> _TASK OBJECTIVE_
Filter the entries and keep only the lines where the string "BusKeeps" appears.

> _EXERCISE MATERIAL_

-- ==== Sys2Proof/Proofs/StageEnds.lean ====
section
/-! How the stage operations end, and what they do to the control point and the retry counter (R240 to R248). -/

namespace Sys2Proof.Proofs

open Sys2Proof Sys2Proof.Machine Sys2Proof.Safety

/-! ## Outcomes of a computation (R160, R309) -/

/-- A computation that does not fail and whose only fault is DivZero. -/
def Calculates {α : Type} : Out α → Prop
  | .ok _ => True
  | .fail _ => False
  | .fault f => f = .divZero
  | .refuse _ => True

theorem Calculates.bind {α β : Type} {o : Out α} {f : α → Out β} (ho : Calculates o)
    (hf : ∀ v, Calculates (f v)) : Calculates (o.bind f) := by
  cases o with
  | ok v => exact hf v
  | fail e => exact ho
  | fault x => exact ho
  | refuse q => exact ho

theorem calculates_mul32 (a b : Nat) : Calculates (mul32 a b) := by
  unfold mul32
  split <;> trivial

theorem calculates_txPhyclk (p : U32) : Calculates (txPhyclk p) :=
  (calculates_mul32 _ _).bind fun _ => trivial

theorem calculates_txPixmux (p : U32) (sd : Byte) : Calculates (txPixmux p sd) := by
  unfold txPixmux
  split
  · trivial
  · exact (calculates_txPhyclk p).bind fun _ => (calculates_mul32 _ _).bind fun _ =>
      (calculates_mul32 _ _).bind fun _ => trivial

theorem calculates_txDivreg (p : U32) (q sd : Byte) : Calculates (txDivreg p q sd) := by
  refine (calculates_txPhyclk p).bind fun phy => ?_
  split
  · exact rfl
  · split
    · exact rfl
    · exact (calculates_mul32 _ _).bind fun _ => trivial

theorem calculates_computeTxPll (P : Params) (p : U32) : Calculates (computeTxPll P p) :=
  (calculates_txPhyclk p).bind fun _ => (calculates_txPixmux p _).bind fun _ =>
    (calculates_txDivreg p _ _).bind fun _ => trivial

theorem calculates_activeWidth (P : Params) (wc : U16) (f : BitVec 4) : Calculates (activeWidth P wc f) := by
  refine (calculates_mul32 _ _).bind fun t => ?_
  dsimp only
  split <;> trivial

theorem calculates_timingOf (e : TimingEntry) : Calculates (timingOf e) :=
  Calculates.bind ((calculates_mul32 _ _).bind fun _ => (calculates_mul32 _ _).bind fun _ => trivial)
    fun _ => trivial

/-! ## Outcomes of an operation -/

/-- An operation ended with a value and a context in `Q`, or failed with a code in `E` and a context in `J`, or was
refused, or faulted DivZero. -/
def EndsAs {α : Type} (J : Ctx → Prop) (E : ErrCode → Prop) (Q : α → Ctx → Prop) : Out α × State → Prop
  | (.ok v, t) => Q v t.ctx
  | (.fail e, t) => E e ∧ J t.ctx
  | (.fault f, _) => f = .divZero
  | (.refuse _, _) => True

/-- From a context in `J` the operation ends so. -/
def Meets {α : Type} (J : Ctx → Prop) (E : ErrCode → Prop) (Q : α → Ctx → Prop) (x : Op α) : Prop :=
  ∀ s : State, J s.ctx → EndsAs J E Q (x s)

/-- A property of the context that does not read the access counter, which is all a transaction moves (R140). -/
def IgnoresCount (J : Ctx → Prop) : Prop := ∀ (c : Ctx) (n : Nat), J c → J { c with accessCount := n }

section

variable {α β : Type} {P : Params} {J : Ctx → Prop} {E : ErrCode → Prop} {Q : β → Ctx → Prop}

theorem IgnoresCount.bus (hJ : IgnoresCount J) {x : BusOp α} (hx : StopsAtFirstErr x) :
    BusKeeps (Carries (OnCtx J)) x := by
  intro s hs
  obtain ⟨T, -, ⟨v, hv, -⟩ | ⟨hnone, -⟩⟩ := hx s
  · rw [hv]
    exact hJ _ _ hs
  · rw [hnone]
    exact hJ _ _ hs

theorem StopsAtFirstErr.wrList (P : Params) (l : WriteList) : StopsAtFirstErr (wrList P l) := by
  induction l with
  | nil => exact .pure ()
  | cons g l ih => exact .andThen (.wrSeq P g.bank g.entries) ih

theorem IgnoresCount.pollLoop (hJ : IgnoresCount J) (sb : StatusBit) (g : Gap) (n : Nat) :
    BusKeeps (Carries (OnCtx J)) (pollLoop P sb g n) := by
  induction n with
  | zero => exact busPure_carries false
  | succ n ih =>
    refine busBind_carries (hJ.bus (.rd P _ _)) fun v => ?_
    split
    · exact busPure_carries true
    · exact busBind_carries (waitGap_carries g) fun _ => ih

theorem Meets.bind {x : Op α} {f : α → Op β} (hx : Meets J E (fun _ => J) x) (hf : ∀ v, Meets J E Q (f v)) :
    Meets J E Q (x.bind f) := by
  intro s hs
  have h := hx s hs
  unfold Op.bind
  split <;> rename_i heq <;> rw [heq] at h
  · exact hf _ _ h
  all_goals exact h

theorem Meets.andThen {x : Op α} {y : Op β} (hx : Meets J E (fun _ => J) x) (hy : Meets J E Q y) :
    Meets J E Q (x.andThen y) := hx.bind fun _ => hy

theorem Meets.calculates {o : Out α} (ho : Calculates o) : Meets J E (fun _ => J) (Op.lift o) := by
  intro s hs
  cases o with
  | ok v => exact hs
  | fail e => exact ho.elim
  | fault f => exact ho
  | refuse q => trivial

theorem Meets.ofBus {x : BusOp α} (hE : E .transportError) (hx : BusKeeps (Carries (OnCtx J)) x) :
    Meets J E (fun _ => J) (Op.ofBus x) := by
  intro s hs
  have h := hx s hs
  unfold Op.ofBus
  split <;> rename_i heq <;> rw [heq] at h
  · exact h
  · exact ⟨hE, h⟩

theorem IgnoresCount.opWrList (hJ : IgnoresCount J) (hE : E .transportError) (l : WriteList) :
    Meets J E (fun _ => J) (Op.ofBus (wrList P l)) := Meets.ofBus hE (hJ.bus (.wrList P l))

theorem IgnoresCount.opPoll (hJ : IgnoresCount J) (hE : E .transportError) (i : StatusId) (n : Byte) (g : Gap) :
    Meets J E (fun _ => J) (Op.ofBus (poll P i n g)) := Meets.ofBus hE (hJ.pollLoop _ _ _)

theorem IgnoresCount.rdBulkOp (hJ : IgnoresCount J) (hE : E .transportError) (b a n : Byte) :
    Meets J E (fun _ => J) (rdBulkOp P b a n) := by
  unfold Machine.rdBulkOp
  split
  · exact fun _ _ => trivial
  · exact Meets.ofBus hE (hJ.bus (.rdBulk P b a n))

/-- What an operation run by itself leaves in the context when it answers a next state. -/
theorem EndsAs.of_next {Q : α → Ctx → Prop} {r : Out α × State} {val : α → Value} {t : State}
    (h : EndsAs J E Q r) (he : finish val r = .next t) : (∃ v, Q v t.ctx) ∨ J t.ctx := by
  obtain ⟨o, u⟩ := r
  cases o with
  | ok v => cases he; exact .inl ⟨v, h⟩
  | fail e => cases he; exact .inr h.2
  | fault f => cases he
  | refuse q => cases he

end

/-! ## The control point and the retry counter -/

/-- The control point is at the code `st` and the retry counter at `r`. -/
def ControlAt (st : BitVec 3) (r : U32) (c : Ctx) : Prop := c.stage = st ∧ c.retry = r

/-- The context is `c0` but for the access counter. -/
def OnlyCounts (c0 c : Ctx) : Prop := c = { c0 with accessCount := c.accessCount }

> _WRITTEN ANSWER_
    BusKeeps (Carries (OnCtx J)) x := by
    BusKeeps (Carries (OnCtx J)) (pollLoop P sb g n) := by
theorem Meets.ofBus {x : BusOp α} (hE : E .transportError) (hx : BusKeeps (Carries (OnCtx J)) x) :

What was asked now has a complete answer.